Records for processing -
/-- A snapshot read answers its source and then its record (R175), and changes nothing else. -/
theorem serve_answerReport {s : State} {n : Nat} (record : Snapshot → List Byte) (hs : s.takesRequests)
    (hn : n ≤ 64) :
    serve n (answerReport record) s
      = s.answered (6 + n) .ok (sourceByte s :: record ((s.freeze.map Freeze.snapshot).getD (liveSnapshot s))) :=
  serve_answerWith hs hn (answerReport_setPort record s _)

/-! ### The read requests -/

theorem exec_readPartIdentity (s : State) : exec .readPartIdentity s = .next (serve 0 serviceReadPartIdentity s) := by
  rfl

theorem exec_readHistory (s : State) : exec .readHistory s = .next (serve 0 (answerReport historyReply) s) := by
  rfl

theorem exec_readSlot (slot : Byte) (s : State) :
    exec (.readSlot slot) s = .next (serve 1 (serviceReadSlot slot) s) := by
  rfl

theorem exec_readLink (link : Byte) (s : State) :
    exec (.readLink link) s = .next (serve 1 (serviceReadLink link) s) := by
  rfl

theorem exec_readEvents (s : State) : exec .readEvents s = .next (serve 0 serviceReadEvents s) := by
  rfl

theorem serviceReadSlot_ok (i : SlotId) : serviceReadSlot (argByte i.val) = answerReport (fun p => slotReply p i) := by
  funext s
  simp [serviceReadSlot, slotArg_eq_some.mpr rfl]

theorem serviceReadSlot_badArg {b : Byte} (h : 16 ≤ b.toNat) : serviceReadSlot b = answer .badArg := by
  funext s
  simp [serviceReadSlot, slotArg_eq_none.mpr h]

theorem serviceReadLine_ok (l : LineId) : serviceReadLine (argByte l.val) = answerReport (fun p => lineReply p l) := by
  funext s
  simp [serviceReadLine, lineArg_eq_some.mpr rfl]

theorem serviceReadLine_badArg {b : Byte} (h : 12 ≤ b.toNat) : serviceReadLine b = answer .badArg := by
  funext s
  simp [serviceReadLine, lineArg_eq_none.mpr h]

theorem serviceReadLink_ok (k : LinkId) : serviceReadLink (argByte k.val) = answerReport (fun p => linkReply p k) := by
  funext s
  simp [serviceReadLink, linkArg_eq_some.mpr rfl]

theorem serviceReadLink_badArg {b : Byte} (h : 2 ≤ b.toNat) : serviceReadLink b = answer .badArg := by
  funext s
  simp [serviceReadLink, linkArg_eq_none.mpr h]

/-- Read Part Identity answers from live state (R175, R176). -/
theorem serve_readPartIdentity {s : State} (hs : s.takesRequests) :
    serve 0 serviceReadPartIdentity s = s.answered 6 .ok (identityReply s) :=
  serve_answerWith (n := 0) hs (by omega) rfl

/-- Read Events answers the Event Unit and makes the reported set the pending set (R184). -/
theorem serve_readEvents {s : State} (hs : s.takesRequests) :
    serve 0 serviceReadEvents s
      = { s with events := { s.events with reported := s.events.pending },
                 port := answeredPort 6 .ok (eventsReply s.events) } :=
  serve_writesEvents (n := 0) hs (by omega) rfl

/-- Settles O9: each read is an answer from a record or, for an argument that spells no number of its range, the answer
BAD_ARG; Read Events alone writes to the state. -/
theorem readRequestsAnswer : Obligations.ReadRequestsAnswer := by
  intro b s hs source
  have report (n : Nat) (hn : n ≤ 64) (record : Snapshot → List Byte) :
      serve n (answerReport record) s = s.answered (6 + n) .ok (sourceByte s :: record source) :=
    serve_answerReport record hs hn
  have badArg : serve 1 (answer .badArg) s = s.answered 7 .badArg [] := serve_answer_only hs (by omega) rfl
  refine ⟨?identity, ?history, ?slot, ?noSlot, ?line, ?noLine, ?link, ?noLink, ?events⟩
  case identity => rw [exec_readPartIdentity, serve_readPartIdentity hs]
  case history => rw [exec_readHistory, report 0 (by omega)]
  case slot => rintro i rfl; rw [exec_readSlot, serviceReadSlot_ok, report 1 (by omega)]
  case noSlot => intro h; rw [exec_readSlot, serviceReadSlot_badArg h, badArg]
  case line => rintro l rfl; rw [exec_readLine, serviceReadLine_ok, report 1 (by omega)]
  case noLine => intro h; rw [exec_readLine, serviceReadLine_badArg h, badArg]
  case link => rintro k rfl; rw [exec_readLink, serviceReadLink_ok, report 1 (by omega)]
  case noLink => intro h; rw [exec_readLink, serviceReadLink_badArg h, badArg]
  case events => exact ⟨_, exec_readEvents s, congrArg State.port (serve_readEvents hs)⟩

/-! ### Clear Events -/

/-- ATTN is driven asserted exactly where a pair of an unmasked kind is pending (R186). -/
theorem attnLevel_iff (mask : BitVec 24) (pending : List Event) :
    attnLevel mask pending = true ↔ ∃ e ∈ pending, mask.getLsbD (e.code - 1) = true :=
  List.any_eq_true

/-- Of the reported pairs, Clear Events removes those of the kinds named. -/
theorem clearsPair_of_mem {u : EventUnit} {e : Event} (he : e ∈ u.reported) (kinds : BitVec 24) :
    clearsPair u kinds e = kindsName kinds e := by
  simp [clearsPair, he]

theorem clearsPair_of_not_mem {u : EventUnit} {e : Event} (he : e ∉ u.reported) (kinds : BitVec 24) :
    clearsPair u kinds e = false := by
  simp [clearsPair, he]

theorem cleared_reported (u : EventUnit) (kinds : BitVec 24) :
    (u.cleared kinds).reported = u.reported.filter (fun e => !kindsName kinds e) :=
  List.filter_congr fun e he => by rw [clearsPair_of_mem he]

Description of the task - Using the material above, transcribe exactly the lines from the line with "simp [serviceReadSlot, slotArg_eq_some.mpr" to the line with "have report (n"; both count, and nothing else goes in.

Your response -
  simp [serviceReadSlot, slotArg_eq_some.mpr rfl]

theorem serviceReadSlot_badArg {b : Byte} (h : 16 ≤ b.toNat) : serviceReadSlot b = answer .badArg := by
  funext s
  simp [serviceReadSlot, slotArg_eq_none.mpr h]

theorem serviceReadLine_ok (l : LineId) : serviceReadLine (argByte l.val) = answerReport (fun p => lineReply p l) := by
  funext s
  simp [serviceReadLine, lineArg_eq_some.mpr rfl]

theorem serviceReadLine_badArg {b : Byte} (h : 12 ≤ b.toNat) : serviceReadLine b = answer .badArg := by
  funext s
  simp [serviceReadLine, lineArg_eq_none.mpr h]

theorem serviceReadLink_ok (k : LinkId) : serviceReadLink (argByte k.val) = answerReport (fun p => linkReply p k) := by
  funext s
  simp [serviceReadLink, linkArg_eq_some.mpr rfl]

theorem serviceReadLink_badArg {b : Byte} (h : 2 ≤ b.toNat) : serviceReadLink b = answer .badArg := by
  funext s
  simp [serviceReadLink, linkArg_eq_none.mpr h]

/-- Read Part Identity answers from live state (R175, R176). -/
theorem serve_readPartIdentity {s : State} (hs : s.takesRequests) :
    serve 0 serviceReadPartIdentity s = s.answered 6 .ok (identityReply s) :=
  serve_answerWith (n := 0) hs (by omega) rfl

/-- Read Events answers the Event Unit and makes the reported set the pending set (R184). -/
theorem serve_readEvents {s : State} (hs : s.takesRequests) :
    serve 0 serviceReadEvents s
      = { s with events := { s.events with reported := s.events.pending },
                 port := answeredPort 6 .ok (eventsReply s.events) } :=
  serve_writesEvents (n := 0) hs (by omega) rfl

/-- Settles O9: each read is an answer from a record or, for an argument that spells no number of its range, the answer
BAD_ARG; Read Events alone writes to the state. -/
theorem readRequestsAnswer : Obligations.ReadRequestsAnswer := by
  intro b s hs source
  have report (n : Nat) (hn : n ≤ 64) (record : Snapshot → List Byte) :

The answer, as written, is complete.